May 15, 1908 – Character Designer, Storyman, and Disney Legend Joe Grant is Born
“I think there was always a gentle sweetness to Joe and his work. There’s a gentility in everything he touched. But there’s also a great sophistication. He was one of the truly great craftsmen of our art, but he always saw his craft as a way to communicate ideas.” – Roy E. Disney
On May 15, 1908, Joe Grant was born in New York City. After attending the Chouinard Art Institute, he joined the Walt Disney Studios in 1933 as a character designer and a story artist, and his first assignment was the Mickey Mouse short film Mickey’s Gala Premiere. He also designed the look of the Queen and the Wicked Witch for Disney’s first feature film, Snow White and the Seven Dwarfs. The Character Model Department was created around this time, with Grant as the head, working out ideas for stories and characters through model sheets and three-dimension figures known as maquettes. Grant was also known for his work with partner Dick Huemer, working on story direction for Fantasia, and screen story for Dumbo. During World War II, Grant worked on story ideas and designs for several shorts, including Reason and Emotion, and Der Fuehrer’s Face. In 1949, Grant left the studio, due to the disbandment of the Character Model Department, and opened a ceramics studio and a greeting card company.

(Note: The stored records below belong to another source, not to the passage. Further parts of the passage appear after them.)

-- ==== Sys2Proof/Machine/Engine.lean ====
section
/-!
DEFINITION. Sys2Proof/Machine/Engine.lean: the engine, barrier and stage-queue instructions (10 R288-R294), byte-count
barrier objects (R275-R277), chunk counters (R273, R274) and wired barriers (R278-R280).
-/

namespace Sys2Proof.Machine

open Sys2Proof State

/-! ## Queue instructions (R289, R290) -/

/-- The lowest executing thread of a wave. -/
def leader (s : State) (h : Hdr) (w : Nat) : Nat := (s.xsW h w).headD (w * 32)

/-- Push words once for each wave that has an executing lane, in slot order (R262). -/
def pushEach (u : Uses) (q : Nat) (f : State → Nat → List Word) (s : State) : Out :=
  s.byGate u (fun s =>
    let s1 := (s.issued u).advance u.h u.len
    .next ((s.wavesX u.h).foldl (fun x w => x.pushWords w q (leader s u.h w) (f s w)) s1))

def execQpush (h : Hdr) (e : BitVec 3) (a : Src) (s : State) : Out :=
  pushEach (usesOf (.qpush h e a)) e.toNat (fun s w => [s.rd [] (leader s h w) a]) s

/-- The `WAITSB` class of a popped word (04 R118). -/
def popClass (q : Nat) : Nat := if q = 6 then 3 else 1

def execQpop (h : Hdr) (d : Opnd) (e : BitVec 3) (s : State) : Out :=
  let u := usesOf (.qpop h d e)
  s.byGate u (fun s =>
    let pops := s.popsOf u
    let outs := (s.xs h).map (fun t => (t, [AMap.get 0 pops (widOf t * 8 + e.toNat)]))
    .next ((((s.issued u).dropPops u).sendVar (popClass e.toNat) (s.dstWrites d outs)).advance h u.len))

/-- `QTRY` never waits: a wave that finds a word pops it. -/
def execQtry (h : Hdr) (d : Opnd) (e : BitVec 3) (pd : Pred) (s : State) : Out :=
  let u := usesOf (.qtry h d e pd)
  s.byGate u (fun s =>
    let q := e.toNat
    let has (t : Nat) : Bool := !((s.wv (widOf t)).er.getD q []).isEmpty
    let xs := s.xs h
    let outs := (xs.filter has).map (fun t => (t, [((s.wv (widOf t)).er.getD q []).headD 0]))
    let ps := if pd = 0 then [] else xs.map (fun t => (Tgt.p t pd.toNat, if has t then (1 : Word) else 0))
    let s1 := (s.wavesX h).foldl (fun x w => x.modWave w (fun v => { v with er := v.er.set q ((v.er.getD q []).drop 1) })) (s.issued u)
    .next ((s1.sendVar (popClass q) (s.dstWrites d outs ++ ps)).advance h u.len))

/-- Two words of an address pair of a wave. -/
def pairWords (s : State) (w : Nat) (o : Opnd) : List Word := [(s.sPair w o).setWidth 32, (s.sPair w o >>> 32).setWidth 32]

/-- The header of R290: IMM with BBV, NW and OP filled in. -/
def headerOf (imm : Word) (bb : Opnd) (nw op : Nat) : Word :=
  BitVec.ofNat 32 (bitsOf imm.toNat 31 18 * 2 ^ 18 + (if bb.isS then 2 ^ 17 else 0) + nw * 2 ^ 8 + op)
/-- A whole command's words. -/
def commandOf (s : State) (w : Nat) (imm : Word) (bb : Opnd) (nw op : Nat) (body : List Word) : List Word :=
  headerOf imm bb nw op :: ((if bb.isS then pairWords s w bb else []) ++ body)

def execCopy (h : Hdr) (bb src dst size : Opnd) (imm : Word) (s : State) : Out :=
  pushEach (usesOf (.copy h bb src dst size imm)) 0 (fun s w =>
    commandOf s w imm bb 5 1 (pairWords s w src ++ pairWords s w dst ++ [s.sVal w size])) s

def execCopyFill (h : Hdr) (bb pattern dst size : Opnd) (imm : Word) (s : State) : Out :=
  pushEach (usesOf (.copyFill h bb pattern dst size imm)) 0 (fun s w =>
    commandOf s w imm bb 4 2 (s.sVal w pattern :: (pairWords s w dst ++ [s.sVal w size]))) s

/-- Element sizes of ESZ. -/
def eszBytes (esz : BitVec 2) : Word := if esz = 0 then 4 else if esz = 1 then 8 else 16

def execGather (h : Hdr) (bb src idx dst count : Opnd) (esz : BitVec 2) (imm : Word) (s : State) : Out :=
  pushEach (usesOf (.gather h bb src idx dst count esz imm)) 1 (fun s w =>
    commandOf s w imm bb 8 1 (pairWords s w src ++ pairWords s w idx ++ pairWords s w dst ++ [s.sVal w count, eszBytes esz])) s

def execScatter (h : Hdr) (bb src idx dst count : Opnd) (esz : BitVec 2) (imm : Word) (s : State) : Out :=
  pushEach (usesOf (.scatter h bb src idx dst count esz imm)) 1 (fun s w =>
    commandOf s w imm bb 8 2 (pairWords s w src ++ pairWords s w idx ++ pairWords s w dst ++ [s.sVal w count, eszBytes esz])) s

def execCollr (h : Hdr) (bb src dst group rank : Opnd) (imm : Word) (s : State) : Out :=
  pushEach (usesOf (.collr h bb src dst group rank imm)) 2 (fun s w =>
    commandOf s w imm bb 7 1 (pairWords s w group ++ [s.sVal w rank] ++ pairWords s w src ++ pairWords s w dst)) s

def execCollg (h : Hdr) (bb src dst group rank : Opnd) (imm : Word) (s : State) : Out :=
  pushEach (usesOf (.collg h bb src dst group rank imm)) 2 (fun s w =>
    commandOf s w imm bb 7 2 (pairWords s w group ++ [s.sVal w rank] ++ pairWords s w src ++ pairWords s w dst)) s

/-! ## Objects at an `s` base (R273-R277, R291, R292) -/

/-- The address of an object. -/
def baseAddr (s : State) (w : Nat) (base : Opnd) (off : Word) : DWord := s.sPair w base + sext64 off

/-- Where an object lies for an operation on it: aligned to `2^k`, not on a UO page, and in no window but those allowed: a chunk record
in none (R291); a barrier object in the argument window raises the fault of an atomic there (R292; 05 R124). -/
def objectPlace (s : State) (t : Nat) (ea : DWord) (k : Nat) (scr : Bool) : Except TrapInfo Loc :=
  if ea.toNat % 2 ^ k ≠ 0 then .error { code := 0x11, ad := ea, info := BitVec.ofNat 32 k }
  else match s.placeFor t 0 ea.toNat .write with
    | .error c => .error { code := 0x10, sub := if !scr && argWin ≤ ea.toNat && ea.toNat < argWin + 4096 then cAperture else c, ad := ea }
    | .ok p =>
      match p.loc with
      | .reg _ _ _ _ | .arg _ _ => .error { code := 0x10, sub := cAperture, ad := ea }
      | .scr _ _ => if scr then .ok p.loc else .error { code := 0x10, sub := cAperture, ad := ea }
      | _ => if p.ord = 2 then .error { code := 0x10, sub := cPerm, ad := ea } else .ok p.loc

/-- Does an access of a wave's leader at an address of its space reach an SO page, whose last one is still under way (09 R226)? -/
def soHeld (s : State) (t : Nat) (ea : DWord) : Bool := s.onSo t 0 ea && s.soBusy t

/-- An operation on an object, once for each wave with an executing lane: the checks of every wave first, and then the waits of an
atomic there: an SO access still under way, a page that is moving, an absent scratchpad line (09 R226; 08 R195, R200). -/
def onObjects (u : Uses) (base : Opnd) (off : Word) (k : Nat) (scr : Bool) (go : State → List (Nat × Loc) → State) (s : State) : Out :=
  s.byGate u (fun s =>
    let ls := (s.wavesX u.h).map (fun w => (w, objectPlace s (leader s u.h w) (baseAddr s w base off) k scr))
    match ls.findSome? (fun x => match x.2 with | .error t => some t | .ok _ => none) with
    | some t => .next (s.raise u.h u.len { t with mask := laneMask ((s.xs u.h).filter (fun x =>
        ls.any (fun l => l.1 == widOf x && (match l.2 with | .error _ => true | .ok _ => false)))) })
    | none =>
      let os := ls.filterMap (fun x => match x.2 with | .ok l => some (x.1, l) | .error _ => none)
      if (s.wavesX u.h).any (fun w => soHeld s (leader s u.h w) (baseAddr s w base off)) then .next s.holdGroup
      else match os.findSome? (fun x => s.waitOf x.2) with
      | some k => .next (s.leave.modThreads s.grp (fun _ t => { t with park := k }))
      | none => .next (go s os))

/-- The 64 bits of a chunk record or barrier object at an offset. -/
def rdWord64 (s : State) (lid : Nat) (l : Loc) (off : Nat) : Nat := leNat (s.rdBytes lid (l.add off) 8)
def rdWord32 (s : State) (lid : Nat) (l : Loc) (off : Nat) : Nat := leNat (s.rdBytes lid (l.add off) 4)

/-- R274: start, count and remaining of a request at a record, and the state after it. -/
def chunkTake (s : State) (lid : Nat) (l : Loc) : State × (Nat × Nat × Nat) :=
  let next := rdWord64 s lid l 0
  let stop := rdWord64 s lid l 8
  let minch := max 1 (rdWord32 s lid l 16)
  let div := max 1 (rdWord32 s lid l 20)
  let rem := stop - next
  let cnt := if rem = 0 then 0 else min (min rem (max minch ((rem + div - 1) / div))) (2 ^ 32 - 1)
  (s.wrBytes lid l (leBytes 8 ((next + cnt) % 2 ^ 64)), (next, cnt, min (rem - cnt) (2 ^ 32 - 1)))

/-- The result words of a chunk request: start in two words, count, remaining. -/
def chunkWords (r : Nat × Nat × Nat) : List Word :=
  [BitVec.ofNat 32 r.1, addrHi (r.1 % 2 ^ 52), BitVec.ofNat 32 r.2.1, BitVec.ofNat 32 r.2.2]

/-- R291: a request at the record's home; another package answers it under a response tag. -/
def execChunk (h : Hdr) (d base : Opnd) (off : Word) (s : State) : Out :=
  let u := usesOf (.chunk h d base off)
  onObjects u base off 5 false (fun s ls =>
    let s1 := (s.issued u).advance h u.len
    let r := ls.foldl (fun (r : State × List (Tgt × Word)) (w, l) =>
      let lid := (s.tm (tagW w)).lid
      if isFar s l then
        let x := r.1.openVar 1 (s.tgts (w * 32) d 4)
        let ea := (baseAddr s w base off).toNat
        let a : PAcc := { core := s.focus.core, tid := leader s h w, pc := s.focus.pc, op := .chunk, pieces := [(l, 32, ea)]
                          vres := some (s.focus.core, x.2), stamp := s.msys.copy, so := s.onSo (leader s h w) 0 (baseAddr s w base off) }
        (((x.1.noteWrite (tagW w) l).hitLines [l.line]).sendTag a (l.num / 2 ^ 40) ea, r.2)
      else
      let x := chunkTake (if r.1.rdPoison lid l 32 then r.1.setInterval (tagW w) bPoison else r.1) lid l
      (x.1.noteWrite (tagW w) l, r.2 ++ (s.tgts (w * 32) d 4).zip (chunkWords x.2))) (s1, [])
    r.1.sendVar 1 r.2) s

/-! ## Byte-count barriers (R275-R277) -/

/-- After each operation on an object: UNDER once COUNT is below zero. -/
def underBits (old count : Nat) : Nat := if 2 ^ 63 ≤ count then old ||| 1 else old

/-- `BBINIT` at an object. -/
def bbInit (s : State) (lid : Nat) (l : Loc) (c : DWord) : State :=
  let epoch := (rdWord32 s lid l 8 + 1) % 2 ^ 32
  s.wrBytes lid l (leBytes 8 c.toNat ++ leBytes 4 epoch ++ leBytes 52 (underBits 0 c.toNat))

/-- `BBADD` of a signed value at an object; a credit is an addition of its negation, that may come from another package. -/
def bbAdd (s : State) (lid : Nat) (l : Loc) (d : DWord) (remote : Bool) : State :=
  let count := (rdWord64 s lid l 0 + d.toNat) % 2 ^ 64
  let flags := rdWord32 s lid l 12
  let flags := underBits (if remote then flags ||| 2 else flags) count
  (s.wrBytes lid (l.add 12) (leBytes 4 flags)).wrBytes lid l (leBytes 8 count)
def bbCredit (s : State) (lid : Nat) (l : Loc) (n : Nat) : State := bbAdd s lid l (BitVec.ofInt 64 (-(n : Int))) false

Almost forty years after leaving Disney, Grant received a call from the Animation Department, asking him to consult on Beauty and the Beast, and was credited for visual development on the final film. Grant then rejoined the studio as a story advisor for Pocahontas, The Hunchback of Notre Dame, and Home on the Range. Grant also contributed to the Pixar film Monsters, Inc., coining the title for the film. He was named a Disney Legend in 1992, and has been awarded a special career achievement award by the Los Angeles Film Critics Association. Grant passed away on May 6, 2005, at the age of 96.